* **TASK REQUIREMENTS**:
Word for word, transcribe the data below from the line with "obtain ⟨e₁, e₂, -⟩" to the line with "(R51, R52) -/", keeping both of those lines.

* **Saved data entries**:
::::

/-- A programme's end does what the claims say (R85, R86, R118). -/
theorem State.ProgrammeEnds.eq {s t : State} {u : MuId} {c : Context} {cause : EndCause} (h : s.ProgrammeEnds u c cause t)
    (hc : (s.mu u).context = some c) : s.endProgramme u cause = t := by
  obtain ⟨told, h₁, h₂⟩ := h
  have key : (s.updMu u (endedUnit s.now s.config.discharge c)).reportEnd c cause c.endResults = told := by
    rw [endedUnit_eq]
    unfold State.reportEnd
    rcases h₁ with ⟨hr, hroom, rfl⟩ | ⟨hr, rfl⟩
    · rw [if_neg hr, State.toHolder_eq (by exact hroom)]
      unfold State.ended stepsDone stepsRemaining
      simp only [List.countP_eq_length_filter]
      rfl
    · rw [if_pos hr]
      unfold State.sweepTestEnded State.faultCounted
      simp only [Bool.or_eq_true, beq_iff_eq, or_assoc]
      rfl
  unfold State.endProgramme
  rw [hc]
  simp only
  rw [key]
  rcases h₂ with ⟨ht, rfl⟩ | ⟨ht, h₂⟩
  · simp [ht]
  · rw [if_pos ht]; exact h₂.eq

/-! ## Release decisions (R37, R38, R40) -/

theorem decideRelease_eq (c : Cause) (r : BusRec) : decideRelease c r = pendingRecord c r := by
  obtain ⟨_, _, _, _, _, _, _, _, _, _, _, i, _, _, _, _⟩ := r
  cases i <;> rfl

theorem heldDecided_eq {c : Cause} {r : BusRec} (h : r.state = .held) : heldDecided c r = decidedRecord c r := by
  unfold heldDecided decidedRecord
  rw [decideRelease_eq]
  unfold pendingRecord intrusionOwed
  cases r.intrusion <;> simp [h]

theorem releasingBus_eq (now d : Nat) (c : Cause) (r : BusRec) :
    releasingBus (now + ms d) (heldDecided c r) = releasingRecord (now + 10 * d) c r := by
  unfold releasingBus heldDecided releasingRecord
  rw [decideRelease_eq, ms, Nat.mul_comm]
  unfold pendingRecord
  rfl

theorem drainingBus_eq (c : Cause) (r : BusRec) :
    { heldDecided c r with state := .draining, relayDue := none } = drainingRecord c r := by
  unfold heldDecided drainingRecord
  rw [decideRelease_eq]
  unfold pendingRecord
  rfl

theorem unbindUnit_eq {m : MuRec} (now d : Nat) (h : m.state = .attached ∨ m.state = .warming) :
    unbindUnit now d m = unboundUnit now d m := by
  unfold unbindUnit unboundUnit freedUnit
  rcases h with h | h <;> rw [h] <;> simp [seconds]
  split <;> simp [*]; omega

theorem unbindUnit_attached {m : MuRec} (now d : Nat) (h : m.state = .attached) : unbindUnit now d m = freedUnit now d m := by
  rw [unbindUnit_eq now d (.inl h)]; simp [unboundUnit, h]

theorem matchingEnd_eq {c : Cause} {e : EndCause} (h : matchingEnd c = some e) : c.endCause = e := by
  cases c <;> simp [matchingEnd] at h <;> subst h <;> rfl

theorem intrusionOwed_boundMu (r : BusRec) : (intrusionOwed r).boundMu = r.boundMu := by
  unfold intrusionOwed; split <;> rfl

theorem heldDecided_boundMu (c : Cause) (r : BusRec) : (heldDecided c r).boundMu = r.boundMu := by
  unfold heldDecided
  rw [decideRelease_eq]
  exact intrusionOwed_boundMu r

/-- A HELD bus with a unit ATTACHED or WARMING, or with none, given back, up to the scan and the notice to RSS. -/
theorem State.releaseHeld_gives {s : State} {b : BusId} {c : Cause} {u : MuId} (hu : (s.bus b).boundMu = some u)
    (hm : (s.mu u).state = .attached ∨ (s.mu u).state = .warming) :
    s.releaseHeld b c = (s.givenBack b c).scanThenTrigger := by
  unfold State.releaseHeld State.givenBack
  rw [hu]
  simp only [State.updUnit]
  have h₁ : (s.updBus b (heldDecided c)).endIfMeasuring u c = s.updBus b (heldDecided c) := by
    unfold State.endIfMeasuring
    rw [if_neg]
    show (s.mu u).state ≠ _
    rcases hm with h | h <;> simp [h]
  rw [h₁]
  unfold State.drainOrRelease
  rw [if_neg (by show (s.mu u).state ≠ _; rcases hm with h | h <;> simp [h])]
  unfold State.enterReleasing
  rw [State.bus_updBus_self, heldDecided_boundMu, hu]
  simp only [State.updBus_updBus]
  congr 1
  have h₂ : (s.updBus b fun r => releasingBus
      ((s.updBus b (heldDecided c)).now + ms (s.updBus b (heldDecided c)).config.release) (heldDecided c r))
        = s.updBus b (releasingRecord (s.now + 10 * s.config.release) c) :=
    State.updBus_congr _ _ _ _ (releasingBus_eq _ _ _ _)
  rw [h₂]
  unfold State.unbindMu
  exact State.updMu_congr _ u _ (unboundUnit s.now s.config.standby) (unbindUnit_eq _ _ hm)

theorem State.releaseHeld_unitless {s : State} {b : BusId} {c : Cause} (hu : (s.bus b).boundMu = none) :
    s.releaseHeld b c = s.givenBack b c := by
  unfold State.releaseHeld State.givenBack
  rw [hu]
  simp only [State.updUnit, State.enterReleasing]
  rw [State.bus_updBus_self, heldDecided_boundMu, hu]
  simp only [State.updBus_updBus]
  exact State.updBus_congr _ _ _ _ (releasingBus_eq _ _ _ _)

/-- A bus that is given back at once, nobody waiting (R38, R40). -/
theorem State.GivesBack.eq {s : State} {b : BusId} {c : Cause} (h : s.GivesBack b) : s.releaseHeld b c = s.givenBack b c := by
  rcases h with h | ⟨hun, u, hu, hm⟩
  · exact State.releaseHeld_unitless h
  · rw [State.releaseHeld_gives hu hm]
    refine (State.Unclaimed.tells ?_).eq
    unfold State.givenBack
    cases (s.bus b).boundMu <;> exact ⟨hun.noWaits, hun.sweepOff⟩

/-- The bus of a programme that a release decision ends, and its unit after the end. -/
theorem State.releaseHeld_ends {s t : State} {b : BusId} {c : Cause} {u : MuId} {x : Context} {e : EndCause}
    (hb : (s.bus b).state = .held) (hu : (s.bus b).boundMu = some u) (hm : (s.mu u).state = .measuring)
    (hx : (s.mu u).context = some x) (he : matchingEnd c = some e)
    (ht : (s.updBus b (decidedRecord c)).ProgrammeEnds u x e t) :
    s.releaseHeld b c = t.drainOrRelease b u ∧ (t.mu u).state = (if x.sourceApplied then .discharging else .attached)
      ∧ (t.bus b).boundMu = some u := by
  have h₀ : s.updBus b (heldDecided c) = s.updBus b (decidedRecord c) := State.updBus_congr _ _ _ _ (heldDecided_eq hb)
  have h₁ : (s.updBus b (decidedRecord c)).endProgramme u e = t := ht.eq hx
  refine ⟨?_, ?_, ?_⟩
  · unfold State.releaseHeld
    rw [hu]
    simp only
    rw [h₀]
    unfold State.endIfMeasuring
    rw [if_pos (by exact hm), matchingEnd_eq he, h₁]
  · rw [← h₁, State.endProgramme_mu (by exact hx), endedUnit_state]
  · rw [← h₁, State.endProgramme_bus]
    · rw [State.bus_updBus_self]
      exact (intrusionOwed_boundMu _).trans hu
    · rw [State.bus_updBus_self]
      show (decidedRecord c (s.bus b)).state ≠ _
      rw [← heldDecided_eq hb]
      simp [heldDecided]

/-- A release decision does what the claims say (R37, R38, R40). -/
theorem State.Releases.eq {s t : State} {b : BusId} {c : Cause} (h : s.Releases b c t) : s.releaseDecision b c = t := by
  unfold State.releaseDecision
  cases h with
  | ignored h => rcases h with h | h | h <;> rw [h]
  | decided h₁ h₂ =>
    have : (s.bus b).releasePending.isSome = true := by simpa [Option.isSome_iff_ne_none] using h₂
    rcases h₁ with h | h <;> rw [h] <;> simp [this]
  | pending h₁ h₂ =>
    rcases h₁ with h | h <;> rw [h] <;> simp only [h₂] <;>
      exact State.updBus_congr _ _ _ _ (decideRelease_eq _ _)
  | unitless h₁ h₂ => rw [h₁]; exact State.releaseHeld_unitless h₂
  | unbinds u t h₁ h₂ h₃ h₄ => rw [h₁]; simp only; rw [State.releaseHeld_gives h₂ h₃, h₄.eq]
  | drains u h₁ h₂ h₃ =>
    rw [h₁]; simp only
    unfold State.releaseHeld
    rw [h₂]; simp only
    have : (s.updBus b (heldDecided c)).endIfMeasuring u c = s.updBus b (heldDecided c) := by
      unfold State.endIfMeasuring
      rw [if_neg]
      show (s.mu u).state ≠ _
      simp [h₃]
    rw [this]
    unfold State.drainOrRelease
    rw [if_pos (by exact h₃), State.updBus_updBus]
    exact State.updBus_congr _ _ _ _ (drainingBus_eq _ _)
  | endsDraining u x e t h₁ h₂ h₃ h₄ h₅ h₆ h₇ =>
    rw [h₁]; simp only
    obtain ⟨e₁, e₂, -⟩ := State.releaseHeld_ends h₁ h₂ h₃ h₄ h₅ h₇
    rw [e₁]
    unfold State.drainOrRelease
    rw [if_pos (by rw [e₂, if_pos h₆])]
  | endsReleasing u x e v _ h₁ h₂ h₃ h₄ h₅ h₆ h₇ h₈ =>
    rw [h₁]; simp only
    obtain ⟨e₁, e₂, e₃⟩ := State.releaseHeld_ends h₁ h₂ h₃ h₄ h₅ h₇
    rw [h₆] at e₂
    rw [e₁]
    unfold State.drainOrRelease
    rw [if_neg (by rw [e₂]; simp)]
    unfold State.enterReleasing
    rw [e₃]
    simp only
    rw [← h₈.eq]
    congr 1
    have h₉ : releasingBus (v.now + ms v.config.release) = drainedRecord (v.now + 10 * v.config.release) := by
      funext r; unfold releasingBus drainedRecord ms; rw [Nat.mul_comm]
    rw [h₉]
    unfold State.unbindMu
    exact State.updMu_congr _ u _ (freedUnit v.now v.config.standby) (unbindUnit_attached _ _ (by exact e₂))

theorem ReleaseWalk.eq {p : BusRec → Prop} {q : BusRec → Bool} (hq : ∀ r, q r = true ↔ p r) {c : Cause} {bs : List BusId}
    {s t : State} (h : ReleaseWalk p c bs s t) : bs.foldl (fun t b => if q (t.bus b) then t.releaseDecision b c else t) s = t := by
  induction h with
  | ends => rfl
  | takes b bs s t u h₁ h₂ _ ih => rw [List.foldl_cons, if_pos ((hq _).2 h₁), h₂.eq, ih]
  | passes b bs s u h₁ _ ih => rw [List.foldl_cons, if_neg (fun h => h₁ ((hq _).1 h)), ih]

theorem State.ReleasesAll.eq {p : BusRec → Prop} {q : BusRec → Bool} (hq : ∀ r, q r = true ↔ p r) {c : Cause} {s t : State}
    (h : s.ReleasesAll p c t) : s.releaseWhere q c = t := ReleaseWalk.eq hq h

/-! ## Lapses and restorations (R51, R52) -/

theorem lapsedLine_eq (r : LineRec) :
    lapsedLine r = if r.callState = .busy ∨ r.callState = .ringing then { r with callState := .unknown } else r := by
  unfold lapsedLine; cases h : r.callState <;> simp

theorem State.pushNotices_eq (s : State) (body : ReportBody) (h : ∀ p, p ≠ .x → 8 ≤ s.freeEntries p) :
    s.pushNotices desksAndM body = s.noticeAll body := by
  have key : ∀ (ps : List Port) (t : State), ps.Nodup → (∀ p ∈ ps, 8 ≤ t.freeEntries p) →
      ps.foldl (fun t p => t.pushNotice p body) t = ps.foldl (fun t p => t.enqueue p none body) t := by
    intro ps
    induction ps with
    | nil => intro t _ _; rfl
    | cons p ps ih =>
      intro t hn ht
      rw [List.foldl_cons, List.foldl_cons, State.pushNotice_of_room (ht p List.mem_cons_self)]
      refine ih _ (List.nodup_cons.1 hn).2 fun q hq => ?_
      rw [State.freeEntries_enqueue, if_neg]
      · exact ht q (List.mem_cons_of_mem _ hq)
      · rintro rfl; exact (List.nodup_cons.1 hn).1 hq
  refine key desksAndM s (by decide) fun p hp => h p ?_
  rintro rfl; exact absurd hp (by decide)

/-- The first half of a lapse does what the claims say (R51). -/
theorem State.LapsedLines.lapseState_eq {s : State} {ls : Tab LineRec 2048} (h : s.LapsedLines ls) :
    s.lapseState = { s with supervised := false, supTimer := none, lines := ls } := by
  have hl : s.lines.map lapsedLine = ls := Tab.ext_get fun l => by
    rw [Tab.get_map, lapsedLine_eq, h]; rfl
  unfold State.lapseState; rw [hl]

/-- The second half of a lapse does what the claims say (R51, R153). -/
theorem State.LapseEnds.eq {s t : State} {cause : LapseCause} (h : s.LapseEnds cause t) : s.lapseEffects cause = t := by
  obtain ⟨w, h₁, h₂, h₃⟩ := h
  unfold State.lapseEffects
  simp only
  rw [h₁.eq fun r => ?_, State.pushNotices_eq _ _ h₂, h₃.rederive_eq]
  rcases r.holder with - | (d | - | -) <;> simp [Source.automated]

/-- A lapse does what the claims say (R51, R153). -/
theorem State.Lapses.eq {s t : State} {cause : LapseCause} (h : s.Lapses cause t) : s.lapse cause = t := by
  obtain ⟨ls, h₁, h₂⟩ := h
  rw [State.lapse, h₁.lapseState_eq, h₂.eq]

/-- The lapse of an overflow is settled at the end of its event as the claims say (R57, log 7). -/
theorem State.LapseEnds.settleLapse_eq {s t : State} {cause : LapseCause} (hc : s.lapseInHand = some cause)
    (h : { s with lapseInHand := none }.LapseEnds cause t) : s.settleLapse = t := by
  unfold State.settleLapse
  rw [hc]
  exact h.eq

::::

* **RESPONSE AREA**:
    obtain ⟨e₁, e₂, -⟩ := State.releaseHeld_ends h₁ h₂ h₃ h₄ h₅ h₇
    rw [e₁]
    unfold State.drainOrRelease
    rw [if_pos (by rw [e₂, if_pos h₆])]
  | endsReleasing u x e v _ h₁ h₂ h₃ h₄ h₅ h₆ h₇ h₈ =>
    rw [h₁]; simp only
    obtain ⟨e₁, e₂, e₃⟩ := State.releaseHeld_ends h₁ h₂ h₃ h₄ h₅ h₇
    rw [h₆] at e₂
    rw [e₁]
    unfold State.drainOrRelease
    rw [if_neg (by rw [e₂]; simp)]
    unfold State.enterReleasing
    rw [e₃]
    simp only
    rw [← h₈.eq]
    congr 1
    have h₉ : releasingBus (v.now + ms v.config.release) = drainedRecord (v.now + 10 * v.config.release) := by
      funext r; unfold releasingBus drainedRecord ms; rw [Nat.mul_comm]
    rw [h₉]
    unfold State.unbindMu
    exact State.updMu_congr _ u _ (freedUnit v.now v.config.standby) (unbindUnit_attached _ _ (by exact e₂))

theorem ReleaseWalk.eq {p : BusRec → Prop} {q : BusRec → Bool} (hq : ∀ r, q r = true ↔ p r) {c : Cause} {bs : List BusId}
    {s t : State} (h : ReleaseWalk p c bs s t) : bs.foldl (fun t b => if q (t.bus b) then t.releaseDecision b c else t) s = t := by
  induction h with
  | ends => rfl
  | takes b bs s t u h₁ h₂ _ ih => rw [List.foldl_cons, if_pos ((hq _).2 h₁), h₂.eq, ih]
  | passes b bs s u h₁ _ ih => rw [List.foldl_cons, if_neg (fun h => h₁ ((hq _).1 h)), ih]

theorem State.ReleasesAll.eq {p : BusRec → Prop} {q : BusRec → Bool} (hq : ∀ r, q r = true ↔ p r) {c : Cause} {s t : State}
    (h : s.ReleasesAll p c t) : s.releaseWhere q c = t := ReleaseWalk.eq hq h

/-! ## Lapses and restorations (R51, R52) -/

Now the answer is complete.